William Bradley Horton: Menulis Sejarah Harus dari Berbagai Sudut Pandang

Padangkita.com – Profesor William Bradley Horton dari Akita University menyatakan dalam menulis sejarah perlu adanya kajian mendalam. Hal ini bertujuan agar karya yang dihasilkan terlihat berimbang dan tidak menulis dalam satu sudut pandang saja.

“Perlunya penulisan sejarah yang mendalam, sehingga tidak terkesan menulis dalam satu sudut pandang saja,” katanya dalam kuliah umum kesejarahan dengan Tema ”Penulisan Sejarah yang tidak ditulis (Sejarah Pendudukan Jepang di Indonesia)”, Kamis (06/09/2018).

Dirinya mencontohkan kala pendudukan Jepang di Indonesia yang identik dengan kekerasan dan tanam paksa.

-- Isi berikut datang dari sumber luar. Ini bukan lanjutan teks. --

theorem shotOverlap_miss {op : ShotOp} {off : Nat} (hop : s.shot.op = some op)
    (hoff : off / 32 ≠ (shotOff op.req.cam op.req.shot 0).toNat / 32) : shotOverlap off s = s := by
  simp only [shotOverlap, hop, if_neg hoff]

theorem shotOverlap_none {off : Nat} (hop : s.shot.op = none) : shotOverlap off s = s := by
  simp only [shotOverlap, hop]

theorem failFetch_touches (c : Cam) (code : Code) (s : State) :
    Touches c (s.modShot fun e => { e with op := none }) (failFetch c code s) := by
  unfold failFetch
  dsimp only
  split
  · exact (endActive_touches ..).trans (takeHead_touches ..)
  · exact .refl ..

theorem shotOverlap_bus (off : Nat) (s : State) : (shotOverlap off s).bus = s.bus ∧ (shotOverlap off s).mem = s.mem := by
  cases hop : s.shot.op with
  | none => rw [shotOverlap_none hop]; exact ⟨rfl, rfl⟩
  | some op =>
    by_cases hoff : off / 32 = (shotOff op.req.cam op.req.shot 0).toNat / 32
    · obtain ⟨q, hq, -, -⟩ := orphanPort_cases shotOwner s
      by_cases hwork : op.req.work = .fetch
      · rw [shotOverlap_fetch hop hoff hwork, hq]
        split
        · exact ⟨rfl, rfl⟩
        · have h := failFetch_touches op.req.cam .shotUnstable { s with port := q }
          exact ⟨h.bus, h.mem⟩
      · rw [shotOverlap_capture hop hoff hwork]; exact ⟨rfl, rfl⟩
    · rw [shotOverlap_miss hop hoff]; exact ⟨rfl, rfl⟩

/-- A fetch whose cue is the last of its camera ends it (R90). -/
theorem failFetch_last {q : Cue} {code : Code} (hs : (s.cam c).state = .fetching) (ha : (s.cam c).active = some q)
    (hq : (s.cam c).queue = []) : (failFetch c code s).cam c = cueEnded q code 0 (s.cam c) := by
  have hend := endActive_eq (s := s.modShot fun e => { e with op := none }) (c := c) (q := q) ha code 0
  have hcam : (endActive c code 0 (s.modShot fun e => { e with op := none })).cam c = cueEnded q code 0 (s.cam c) := by
    rw [hend]; exact cam_modCam_self ..
  have hstate : ((s.modShot fun e => { e with op := none }).cam c).state = .fetching := hs
  simp only [failFetch, hstate, if_true]
  rw [takeHead_of_empty (by rw [hcam]; exact hq), hcam]

theorem testHostWord_shot (a : Addr) (w : MWord) (s : State) : (testHostWord ⟨a, some w⟩ s).shot = s.shot := by
  simp only [testHostWord]
  split <;> rfl

/-- The Shot Engine is given another operation, the port's access perhaps given up. -/
theorem Settled.reshoot (h : Settled u v) (e : ShotEngine) {q : Port} (hq : q.timeout = v.port.timeout) :
    Settled { u with shot := e } { v with port := q, shot := e } :=
  { h with timeout := hq.trans h.timeout, shot := fun _ => rfl }

/-- Settles O18: what a write to the shot store does by the record it falls on. -/
theorem shotStoreWriteOverlaps : Obligations.ShotStoreWriteOverlaps := by
  intro s k w hr hquiet
  set x : HostAccess := ⟨addrOf s.base (1#2 ++ k), some w⟩ with hx
  set v := testHostWord x s with hv
  set off := (1#2 ++ k : BitVec 16).toNat with hoffn
  obtain ⟨hbus, hmem⟩ := shotOverlap_bus off v
  rw [hv, testHostWord_bus] at hbus
  rw [hv, testHostWord_mem] at hmem
  have htest : Settled (tested (addrOf s.base (1#2 ++ k)) w s) v := testHostWord_settled ..
  have hshot : v.shot = s.shot := testHostWord_shot ..
  have hforward : ∀ u, Settled u (shotOverlap off v) → _ := fun u hu =>
    presentAt_forward hr (by rw [regionWrite, regionWord_shot]) hu hbus hmem
  obtain ⟨hm, hself, hf⟩ := hforward _ (.refl _)
  refine ⟨_, rfl, hm, hf, fun hmiss => ?_, fun op hop hlt hhit => ⟨fun hwork => ?_, fun hwork hatt => ?_, fun q hwork hatt hw hs ha hq => ?_⟩⟩
  · refine (hforward _ ?_).2.1
    rw [← hshot] at hmiss
    rcases hmiss with hnone | ⟨op, hop, hlt, hne⟩
    · rw [shotOverlap_none hnone]; exact htest
    · rw [shotOverlap_miss hop (mt (sameRecord_iff k _ hlt).mp hne)]; exact htest
  all_goals
    have hop' : v.shot.op = some op := hshot.symm ▸ hop
    have hoff := (sameRecord_iff k op.req.cam hlt).mpr hhit
  · refine (hforward _ ?_).2.1
    rw [shotOverlap_capture hop' hoff hwork, State.modShot, hshot]
    exact htest.reshoot _ rfl
  · refine (hforward _ ?_).2.1
    obtain ⟨p, hp, htimeout, -⟩ := orphanPort_cases shotOwner v
    rw [shotOverlap_fetch hop' hoff hwork, if_pos hatt, hp, State.modShot]
    dsimp only
    rw [hshot]
    exact htest.reshoot _ htimeout
  · obtain ⟨p, hp, -, -⟩ := orphanPort_cases shotOwner v
    have hcam : ({ v with port := p } : State).cam op.req.cam = s.cam op.req.cam := testHostWord_cam ..
    refine (hself.cam _).trans ?_
    rw [shotOverlap_fetch hop' hoff hwork, if_neg (by omega), hp]
    rw [failFetch_last (q := q) (hcam.symm ▸ hs) (hcam.symm ▸ ha) (hcam.symm ▸ hq), hcam]

end Sys2Proof.Machine

/-! Reads and passed writes, and the fault of a bad word (R151, R152, R159). -/

namespace Sys2Proof.Machine

variable {s u v t : State} {c : Cam} {w : MWord} {a : Addr}

/-! Flags that stand, with the capture record -/

/-- No flag is cleared, and the capture record and the presented accesses stand. -/
structure Raises (s t : State) : Prop where
  capture : t.stat.capture = s.stat.capture
  flags : ∀ i, s.stat.flags.getLsbD i = true → t.stat.flags.getLsbD i = true
  queue : t.bus.queue = s.bus.queue

theorem Raises.of_eq (hc : t.stat.capture = s.stat.capture) (hf : t.stat.flags = s.stat.flags) (hq : t.bus.queue = s.bus.queue) :
    Raises s t := ⟨hc, fun _ h => hf ▸ h, hq⟩

theorem Raises.refl (s : State) : Raises s s := .of_eq rfl rfl rfl

theorem Raises.trans (h : Raises s t) (k : Raises t u) : Raises s u :=
  ⟨k.capture.trans h.capture, fun i hi => k.flags i (h.flags i hi), k.queue.trans h.queue⟩

theorem flag_raises (f : BitVec 12) (s : State) : Raises s (s.flag f) :=
  ⟨rfl, fun i hi => by
    show (s.stat.flags ||| f).getLsbD i = true
    rw [BitVec.getLsbD_or, hi, Bool.true_or], rfl⟩

theorem modCam_raises (c : Cam) (f : Camera → Camera) (s : State) : Raises s (s.modCam c f) := .of_eq rfl rfl rfl

theorem paint_raises (f : Fin 32 → Fin 32 → Cell → Cell) (s : State) : Raises s (s.paint f) := by
  constructor <;> simp [State.paint]

theorem beginMove_raises (c : Cam) (s : State) : Raises s (beginMove c s) := modCam_raises c _ s

theorem recordResult_raises (c : Cam) (tag : BitVec 8) (kind : BitVec 4) (code : Code) (detail : BitVec 16) (s : State) :
    Raises s (recordResult c tag kind code detail s) := (modCam_raises c _ s).trans (flag_raises _ _)

theorem endActive_raises (c : Cam) (code : Code) (detail : BitVec 16) (s : State) : Raises s (endActive c code detail s) := by
  unfold endActive; dsimp only
  split
  · exact (recordResult_raises c _ _ _ _ s).trans (modCam_raises c _ _)
  · exact modCam_raises c _ _

theorem tryClaim_raises (c : Cam) (s : State) : Raises s (tryClaim c s).1 := by
  obtain ⟨_, h⟩ | ⟨r, _, ⟨_, h⟩ | ⟨_, _, h⟩ | ⟨_, _, h⟩⟩ := tryClaim_cases c s <;> rw [h]
  · exact .refl s
  · exact endActive_raises c _ _ s
  · exact .refl s
  · exact ((paint_raises _ s).trans (modCam_raises c _ _)).trans (beginMove_raises c _)

theorem reasonsChanged_raises (c : Cam) (s : State) : Raises s (reasonsChanged c s).1 := by
  unfold reasonsChanged; dsimp only
  split
  · split
    · exact tryClaim_raises c s
    · exact beginMove_raises c s
  · exact .refl s

theorem planActive_raises (c : Cam) (req : MoveRequest) (s : State) : Raises s (planActive c req s).1 := by
  unfold planActive; dsimp only
  split
  · exact endActive_raises c _ _ s
  · exact endActive_raises c _ _ s
  · split
    · exact endActive_raises c _ _ s
    · exact (modCam_raises c _ s).trans (reasonsChanged_raises c _)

Namun dibalik itu, katanya, terdapat dokumentasi-dokumensai atau bukti sejarah ketika pendudukan Jepang di Indonesia adanya kepedulian sosial terhadap masyarakat Indonesia. Seperti adanya Pasar malam, yang merupakan media hiburan masyarakat dikala pendudukan Jepang dahulu.

Kuliah umum yang dibuka langsung Oleh Wakil Dekan I Fakultas Ilmu Sosial Universitas Negeri Padang, Suryanef, menyampaikan agar peserta dapat dengan fokus mengikuti kuliah umum ini, sehingga nantinya melahirkan tulisan-tulisan sejarah yang berhubungan dengan zaman Jepang.

Sementara itu, Sekretaris Jurusan Sejarah UNP, Ofianto, menyampaikan sebagai prodi yang telah menyandang akreditasi dengan predikat A ini sudah beberapa tahun belakangan ini konsen dalam mengembangkan prodi. Salah satu cara yang dilakukan adalah menghadirkan profesor-profesor atau sejarawan ternama dalam kegiatan yang sama yaitu kuliah umum yang tentunya dengan tema yang berbeda-beda.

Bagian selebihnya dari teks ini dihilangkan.